In the above description of this embodiment diameters of work rolls used in the mills have been classified into large- and small-diameters. To explain it more specifically, the large-diameter work roll usually means one which has a diameter in the range of from 600 to 900 mm. In this embodiment, however, it means a roll which has a diameter not less than 450 mm (this equally applies to any of the embodiments described below).
Also, the small-diameter work roll usually means one which has such a diameter as to disable direct driving of the work roll, as explained before; e.g., one having a diameter of a value at which a ratio D_W/B of the work roll diameter D_W to the strip width B is about 0.3 or less. In this embodiment, it means one which has a diameter not more than 450 mm (this equally applies to any of the embodiments described below).

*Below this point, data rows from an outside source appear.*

/-- The heads of the cross-lane instructions with their kinds (R215); one that needs its lower elements again when it restarts uses every
active element. VRED's element groups are those of its source. -/
def vredHead (G : Group) (ce : Bool) (k : Option (BitVec 3)) (d a : Reg) (tk : TokenReq) (len : Nat) : VHead :=
  { xlHead ce k tk len [a] (some d) (Timing.collects 1 8) with beat := some (G.beatsOf (tagWidth (G.tag a))), act := some (G.active k) }

/-- The head of VSCAN: a float sum has step 4. -/
def vscanHead (ce : Bool) (k sm : Option (BitVec 3)) (d a : Reg) (fsum : Bool) (tk : TokenReq) (len : Nat) : VHead :=
  { xlHead ce k tk len [a] (some d) (Timing.streams (if fsum then 4 else 1) 6) with usesMask := sm.isSome, mreads := sm.toList }

/-- The head of VPREFIXPOP. -/
def prefixHead (ce : Bool) (k : Option (BitVec 3)) (d : Reg) (ma : BitVec 3) (tk : TokenReq) (len : Nat) : VHead :=
  { xlHead ce k tk len [] (some d) (Timing.streams 1 4) with usesMask := true, mreads := [ma] }

/-- The head of VCOMPRESS and VEXPAND. -/
def packHead (G : Group) (expand ce : Bool) (k : Option (BitVec 3)) (d a : Reg) (tk : TokenReq) (len : Nat) : VHead :=
  { xlHead ce k tk len [a] (some d) (Timing.collects 1 6) with whole := expand, act := if expand then none else some (G.active k) }

/-- The head of VCONFLICT. -/
def conflictHead (G : Group) (ce : Bool) (k : Option (BitVec 3)) (d a : Reg) (tk : TokenReq) (len : Nat) : VHead :=
  { xlHead ce k tk len [a] (some d) (Timing.whole 2 8) with act := some (G.active k) }

/-- The head of the permutes. -/
def permuteHead (ce : Bool) (k : Option (BitVec 3)) (d : Reg) (reads : List Reg) (tk : TokenReq) (len : Nat) : VHead :=
  { xlHead ce k tk len reads (some d) (Timing.whole 1 8) with whole := true }

/-- The head of VTOPK. -/
def topkHead (G : Group) (ce : Bool) (k : Option (BitVec 3)) (d a : Reg) (tk : TokenReq) (len : Nat) : VHead :=
  { xlHead ce k tk len [a] (some d) (Timing.whole 4 16) with act := some (G.active k) }

/-- The head of VISECT, VUNION and VMRG: 2 S + 8 beats in all, S the length of a segment, and the result in the last of them (DEDUCED: each
counts as an element group, notes/assumptions/80). -/
def setsHead (G : Group) (ce : Bool) (d a b : Reg) (tk : TokenReq) (len : Nat) : VHead :=
  { xlHead ce none tk len [a, b] (some d) (Timing.whole 1 1) with
    whole := true, beat := some (1024 / tagWidth (G.tag a), if G.vl = 0 then 0 else 2 * (G.vl / 16) + 8) }

/-! ## Reductions and scans (R218, R219) -/

/-- The accumulation format of a sum (R78). -/
def sumTag (t : Tag) : Tag :=
  match t with
  | .e2m1 | .e4m3 | .e5m2 | .f16 | .bf16 => .f32
  | .q32 => .q32
  | t => if tagIsInt t then (if tagIsSigned t then .s64 else .n64) else t

/-- The result tag of an operation selector (R218). -/
def foldTag (op : Nat) (t : Tag) : Tag := if op = 0 then sumTag t else t

/-- The tags that an operation selector accepts (R218). -/
def foldAccepts (op : Nat) (t : Tag) : Bool :=
  match op with
  | 0 => true
  | 1 => decide (t ≠ .q32)
  | 2 => decide (t ≠ .q32)
  | _ => tagIsInt t

/-- One combination of R218 under a mode, saturation and modulus. -/
def foldStep (op : Nat) (t : Tag) (rm : Nat) (sat : Bool) (q a b : Nat) : Nat × BitVec 6 :=
  match op with
  | 0 =>
    if t = .q32 then ((a + b) % q, 0)
    else if tagIsFloat t then (let v := addNum rm (unpack t a) (unpack t b); let r := roundOp t rm v.1; (r.1, r.2 ||| v.2))
    else (putInt t sat (intOf t a + intOf t b), 0)
  | 1 => if tagIsFloat t then minMax t false a b else (if intOf t b < intOf t a then b else a, 0)
  | 2 => if tagIsFloat t then minMax t true a b else (if intOf t a < intOf t b then b else a, 0)
  | 3 => (a &&& b, 0)
  | 4 => (a ||| b, 0)
  | _ => (a ^^^ b, 0)

/-- An element converted to the format of a fold (R218); a residue is reduced (R58), and a pattern of the fold's own tag is kept, a
NaN's among them (notes/assumptions/66). -/
def foldLift (src t : Tag) (rm : Nat) (q p : Nat) : Nat × BitVec 6 :=
  if src = .q32 then (p % q, if p ≥ q then flagMD else 0) else if src = t then (p, 0) else convert src t rm false q p

/-- The identity of an operation selector (R218). R56 gives e2m1 no NaN; its minimum and maximum of no element is 0 (DESIGN CHOICE,
notes/assumptions/81). -/
def foldUnit (op : Nat) (t : Tag) : Nat :=
  let nan := (layout t).nan.getD 0
  match op with
  | 1 => if tagIsFloat t then nan else wrapTo (tagWidth t) (intMax t)
  | 2 => if tagIsFloat t then nan else wrapTo (tagWidth t) (intMin t)
  | 3 => 2 ^ tagWidth t - 1
  | _ => 0

/-- One level of the tree of R78: pairs combined, an empty position passing the other through. -/
def treeLevel (f : Nat → Nat → Nat × BitVec 6) : List (Option Nat) → List (Option Nat) × BitVec 6
  | [] => ([], 0)
  | [a] => ([a], 0)
  | a :: b :: t =>
    let r := treeLevel f t
    match a, b with
    | some x, some y => let c := f x y; (some c.1 :: r.1, r.2 ||| c.2)
    | some x, none => (some x :: r.1, r.2)
    | none, y => (y :: r.1, r.2)

/-- The tree of R78 over at most 2^k positions. -/
def treeFold (f : Nat → Nat → Nat × BitVec 6) : Nat → List (Option Nat) → BitVec 6 → Option Nat × BitVec 6
  | 0, l, fl => (l.head?.getD none, fl)
  | k + 1, l, fl => let r := treeLevel f l; treeFold f k r.1 (fl ||| r.2)

/-- The flags of the combinations of one level, in their order. -/
def levelFlags (f : Nat → Nat → Nat × BitVec 6) : List (Option Nat) → List (BitVec 6)
  | some x :: some y :: t => (f x y).2 :: levelFlags f t
  | _ :: _ :: t => levelFlags f t
  | _ => []

/-- The flags of the combinations of the tree, level by level. -/
def treeFlags (f : Nat → Nat → Nat × BitVec 6) : Nat → List (Option Nat) → List (BitVec 6)
  | 0, _ => []
  | k + 1, l => levelFlags f l ++ treeFlags f k (treeLevel f l).1

/-- The flags raised up to the first operation that raises an enabled one (R77, R227). -/
def stopFlags (xen : BitVec 6) : List (BitVec 6) → BitVec 6
  | [] => 0
  | f :: fs => if f &&& xen ≠ 0 then f else f ||| stopFlags xen fs

/-- VRED (R218, R227). A reduction whose one active element is a NaN passes its pattern through (R78) and raises no flag: DESIGN
CHOICE, notes/assumptions/66. Every flag of it goes to lane 0, also one that an element raises before a combination (DESIGN CHOICE,
notes/assumptions/81). In serial mode the conversions come before the combinations, and nothing after the first enabled
flag has an effect. -/
def State.vred (s : State) (ce : Bool) (k : Option (BitVec 3)) (d a : Reg) (op : Nat) (tk : TokenReq) (len : Nat) : State :=
  let G := s.own
  let ta := G.tag a
  let t := foldTag op ta
  let h := vredHead G ce k d a tk len
  s.vector h (foldAccepts op ta && G.fits ta && G.overlapOk d t [a]) fun s1 srcs _ =>
    match srcStop srcs with
    | some st => s1.stopAt st
    | none =>
      let G1 := s1.own
      let act := G1.active k
      let lifted := (upFrom 0 G1.vl).map fun i => if act i then some (foldLift ta t G1.rm G1.modulus (G1.elem srcs a i)) else none
      let fl0 := lifted.foldl (fun f o => match o with | some p => f ||| p.2 | none => f) (0 : BitVec 6)
      let step := foldStep op t G1.rm G1.sat G1.modulus
      let leaves := lifted.map fun o => o.map Prod.fst
      let r := treeFold step 15 leaves fl0
      let G2 := if r.2 = 0 then G1 else G1.accrueLane 0 r.2
      if r.2 &&& G1.xen ≠ 0 then
        (s1.putOwn (G1.accrueLane 0 (stopFlags G1.xen (lifted.filterMap (fun o => o.map Prod.snd) ++ treeFlags step 15 leaves)))).raiseAt 8 0 0 0
      else
        let b := if G1.vl = 0 then G1.vbits d else elemPut (G1.vbits d) (tagWidth t) 0 (r.1.getD (foldUnit op t))
        (s1.putOwn ((G2.setBits d b).setTag d t)).vdone h

/-- One step of a scan: the element taken into the running value, and its flags (R219). -/
def scanStep (op : Nat) (ta t : Tag) (G : Group) (y : Option Nat) (p : Nat) : Nat × BitVec 6 :=
  let x := foldLift ta t G.rm G.modulus p
  match y with
  | some v => let r := foldStep op t G.rm G.sat G.modulus v x.1; (r.1, r.2 ||| x.2)
  | none => if tagIsFloat t ∧ ta = t then convert t t G.rm G.sat G.modulus p else x

/-- The scan from element `i` on (R219): segment starts, the running value, the bits written. -/
def scanLoop (op : Nat) (ta t : Tag) (srcs : List Source) (a : Reg) (act seg : Nat → Bool) (bad : Option Stop) :
    Nat → Nat → Option Nat → Nat → Group → Nat × Group × Option Stop
  | 0, _, _, b, G => (b, G, none)
  | k + 1, i, y, b, G =>
    let y0 := if seg i then none else y
    if !act i then scanLoop op ta t srcs a act seg bad k (i + 1) y0 b G
    else
      match bad.filter fun st => decide (st.e = i) with
      | some st => (b, G, some st)
      | none =>
        let r := scanStep op ta t G y0 (G.elem srcs a i)
        let G1 := if r.2 = 0 then G else G.accrueLane (laneOf (tagWidth t) i) r.2
        if r.2 &&& G.xen ≠ 0 then (b, G1, some { e := i, code := 8, sub := 0, addr := 0 })
        else scanLoop op ta t srcs a act seg bad k (i + 1) (some r.1) (elemPut b (tagWidth t) i r.1) G1

/-- The running value that a scan restarting at element `e` takes from the element written before it (R227). -/
def scanResume (act seg : Nat → Bool) (b w e : Nat) : Option Nat :=
  (upFrom 0 e).foldl (fun y i => if act i then some (elemOf b w i) else if seg i then none else y) none

/-- VSCAN, with `sm` the segment mask of the segmented form (R219, R227). -/
def State.vscan (s : State) (ce : Bool) (k sm : Option (BitVec 3)) (d a : Reg) (op : Nat) (tk : TokenReq) (len : Nat) : State :=
  let G := s.own
  let ta := G.tag a
  let t := foldTag op ta
  let h := vscanHead ce k sm d a (decide (op = 0) && tagIsFloat t) tk len
  s.vector h (foldAccepts op ta && G.lengthsOk d t [a]) fun s1 srcs e =>
    let G1 := s1.own
    let act := G1.active k
    let seg := fun (i : Nat) => match sm with | some m => bitAtNat (G1.mask m) i | none => false
    let r := scanLoop op ta t srcs a act seg (srcStop srcs) (G1.vl - e) e (scanResume act seg (G1.vbits d) (tagWidth t) e) (G1.vbits d) G1
    match r.2.2 with
    | some st => (s1.putOwn (r.2.1.setBits d r.1)).stopAt st
    | none => (s1.putOwn ((r.2.1.setBits d r.1).setTag d t)).vdone h

/-! ## Counts, compress and expand (R220 to R222) -/

/-- A count stored under a tag (R220, R222, R224). -/
def Group.count (G : Group) (t : Tag) (n : Nat) : Nat := putInt t G.sat (n : Int)

/-- VPREFIXPOP (R220). -/
def State.vprefixpop (s : State) (ce : Bool) (k : Option (BitVec 3)) (d : Reg) (ma : BitVec 3) (tk : TokenReq) (len : Nat) : State :=
  let G := s.own
  let t := G.tag d
  let m := G.mask ma
  s.elementwise (prefixHead ce k d ma tk len) (tagIsInt t && G.fits t) d t (tagWidth t) fun _ i =>
    (G.count t (popCount i (m % 2 ^ i)), 0)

A hot rolling mill system will be described below with reference to Fig. 2. In this embodiment, a slab cast by a continuous casting machine 87 is directly connected to the hot rolling mill system.
In Fig. 2, the upstream mills 12, 13 in the finish rolling mill train 23 of the hot rolling mill system described above with reference to Fig. 1 are replaced by mills 24, 25 each including large-diameter work rolls which are driven by back-up rolls or intermediate rolls. This arrangement is to also surely provide those upstream mills with a biting ability.
Fig. 3 shows a hot rolling mill system of a third embodiment. The upstream mills 12. 13 in the finish rolling mill train 23 of the hot rolling mill system described above with reference to Fig. 1 are replaced by 2-high mills 26. 27 each including upper and lower large-diameter work rolls which are directly driven and also crossed each other.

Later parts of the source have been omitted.